**Stored items**
- - -
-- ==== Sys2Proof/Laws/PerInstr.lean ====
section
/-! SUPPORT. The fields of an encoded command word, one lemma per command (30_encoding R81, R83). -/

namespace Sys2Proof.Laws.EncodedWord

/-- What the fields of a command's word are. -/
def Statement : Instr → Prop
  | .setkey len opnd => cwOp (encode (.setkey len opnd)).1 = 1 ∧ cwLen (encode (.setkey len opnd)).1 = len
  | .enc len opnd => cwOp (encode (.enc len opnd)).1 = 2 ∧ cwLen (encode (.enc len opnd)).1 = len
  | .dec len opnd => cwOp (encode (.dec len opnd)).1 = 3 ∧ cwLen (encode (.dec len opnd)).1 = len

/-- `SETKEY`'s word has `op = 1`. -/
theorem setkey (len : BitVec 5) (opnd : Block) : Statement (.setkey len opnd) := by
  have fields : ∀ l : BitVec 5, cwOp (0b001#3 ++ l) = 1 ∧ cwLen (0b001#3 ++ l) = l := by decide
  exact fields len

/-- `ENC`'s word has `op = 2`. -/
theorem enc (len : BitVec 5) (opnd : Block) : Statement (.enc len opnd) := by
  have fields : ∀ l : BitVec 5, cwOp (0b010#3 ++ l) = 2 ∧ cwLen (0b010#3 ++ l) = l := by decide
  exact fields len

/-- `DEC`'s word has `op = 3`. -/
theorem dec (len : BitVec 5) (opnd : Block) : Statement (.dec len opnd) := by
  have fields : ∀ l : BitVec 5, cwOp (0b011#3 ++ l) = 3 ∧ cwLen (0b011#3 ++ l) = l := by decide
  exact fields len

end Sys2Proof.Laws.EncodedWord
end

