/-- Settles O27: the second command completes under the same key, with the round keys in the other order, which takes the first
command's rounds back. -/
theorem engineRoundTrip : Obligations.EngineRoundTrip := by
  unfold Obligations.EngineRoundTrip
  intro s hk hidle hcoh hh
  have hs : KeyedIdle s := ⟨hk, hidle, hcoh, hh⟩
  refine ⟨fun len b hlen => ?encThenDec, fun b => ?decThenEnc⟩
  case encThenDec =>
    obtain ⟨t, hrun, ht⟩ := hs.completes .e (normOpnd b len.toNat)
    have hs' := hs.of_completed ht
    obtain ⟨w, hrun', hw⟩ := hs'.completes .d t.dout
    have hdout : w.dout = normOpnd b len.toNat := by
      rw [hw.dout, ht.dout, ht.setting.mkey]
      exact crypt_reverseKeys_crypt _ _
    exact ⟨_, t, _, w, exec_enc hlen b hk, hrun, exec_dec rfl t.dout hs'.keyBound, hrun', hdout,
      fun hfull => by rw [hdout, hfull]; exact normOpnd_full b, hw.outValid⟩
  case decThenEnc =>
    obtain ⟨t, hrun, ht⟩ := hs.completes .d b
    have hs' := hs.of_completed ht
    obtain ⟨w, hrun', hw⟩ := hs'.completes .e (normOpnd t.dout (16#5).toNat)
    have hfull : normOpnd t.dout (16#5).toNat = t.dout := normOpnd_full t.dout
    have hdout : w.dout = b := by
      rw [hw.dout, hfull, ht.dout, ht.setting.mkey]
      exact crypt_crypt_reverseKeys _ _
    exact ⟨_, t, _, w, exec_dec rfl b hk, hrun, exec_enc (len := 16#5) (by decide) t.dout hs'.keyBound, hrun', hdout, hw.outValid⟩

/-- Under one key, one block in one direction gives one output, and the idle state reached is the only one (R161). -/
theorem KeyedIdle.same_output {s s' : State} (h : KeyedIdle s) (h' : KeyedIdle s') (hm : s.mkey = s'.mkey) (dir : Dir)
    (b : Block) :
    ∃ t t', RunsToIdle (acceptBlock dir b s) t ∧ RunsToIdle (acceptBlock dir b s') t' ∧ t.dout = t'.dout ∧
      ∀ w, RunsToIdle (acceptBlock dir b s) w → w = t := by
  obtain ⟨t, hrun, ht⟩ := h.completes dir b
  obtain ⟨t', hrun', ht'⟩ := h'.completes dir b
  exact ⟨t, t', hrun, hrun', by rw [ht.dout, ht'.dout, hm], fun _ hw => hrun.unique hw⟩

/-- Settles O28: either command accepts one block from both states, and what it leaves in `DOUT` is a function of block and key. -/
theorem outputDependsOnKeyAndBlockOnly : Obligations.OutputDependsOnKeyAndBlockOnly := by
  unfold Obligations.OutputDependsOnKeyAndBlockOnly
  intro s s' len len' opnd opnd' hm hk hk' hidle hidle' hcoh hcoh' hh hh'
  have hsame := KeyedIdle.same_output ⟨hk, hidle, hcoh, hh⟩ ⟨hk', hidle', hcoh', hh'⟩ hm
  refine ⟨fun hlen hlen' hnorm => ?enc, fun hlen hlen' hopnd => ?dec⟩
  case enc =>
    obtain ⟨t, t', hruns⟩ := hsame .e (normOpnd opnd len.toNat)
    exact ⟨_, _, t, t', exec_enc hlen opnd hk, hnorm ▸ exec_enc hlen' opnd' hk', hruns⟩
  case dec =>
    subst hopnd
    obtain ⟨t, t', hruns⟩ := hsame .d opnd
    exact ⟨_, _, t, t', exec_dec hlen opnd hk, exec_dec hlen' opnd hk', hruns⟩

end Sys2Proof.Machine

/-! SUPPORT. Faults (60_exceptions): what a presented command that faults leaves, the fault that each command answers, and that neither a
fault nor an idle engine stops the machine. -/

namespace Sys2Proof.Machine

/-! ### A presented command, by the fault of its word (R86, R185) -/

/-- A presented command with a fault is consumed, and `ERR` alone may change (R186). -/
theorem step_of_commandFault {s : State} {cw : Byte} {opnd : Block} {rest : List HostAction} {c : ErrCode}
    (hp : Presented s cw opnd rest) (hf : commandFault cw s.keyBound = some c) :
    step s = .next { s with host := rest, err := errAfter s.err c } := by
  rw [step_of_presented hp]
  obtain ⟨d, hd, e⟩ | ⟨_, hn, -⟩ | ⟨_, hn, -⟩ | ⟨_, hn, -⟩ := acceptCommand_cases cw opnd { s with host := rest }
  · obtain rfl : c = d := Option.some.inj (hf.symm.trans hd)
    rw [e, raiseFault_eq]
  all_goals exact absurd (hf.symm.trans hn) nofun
- - -
Up to and including the last line of the records above, print exactly every line from the one that contains "obtain ⟨t, t', hruns⟩ := hsame .d opnd" onward.

**Solution to this exercise**
    obtain ⟨t, t', hruns⟩ := hsame .d opnd
    exact ⟨_, _, t, t', exec_dec hlen opnd hk, exec_dec hlen' opnd hk', hruns⟩

end Sys2Proof.Machine

/-! SUPPORT. Faults (60_exceptions): what a presented command that faults leaves, the fault that each command answers, and that neither a
fault nor an idle engine stops the machine. -/

namespace Sys2Proof.Machine

/-! ### A presented command, by the fault of its word (R86, R185) -/

/-- A presented command with a fault is consumed, and `ERR` alone may change (R186). -/
theorem step_of_commandFault {s : State} {cw : Byte} {opnd : Block} {rest : List HostAction} {c : ErrCode}
    (hp : Presented s cw opnd rest) (hf : commandFault cw s.keyBound = some c) :
    step s = .next { s with host := rest, err := errAfter s.err c } := by
  rw [step_of_presented hp]
  obtain ⟨d, hd, e⟩ | ⟨_, hn, -⟩ | ⟨_, hn, -⟩ | ⟨_, hn, -⟩ := acceptCommand_cases cw opnd { s with host := rest }
  · obtain rfl : c = d := Option.some.inj (hf.symm.trans hd)
    rw [e, raiseFault_eq]
  all_goals exact absurd (hf.symm.trans hn) nofun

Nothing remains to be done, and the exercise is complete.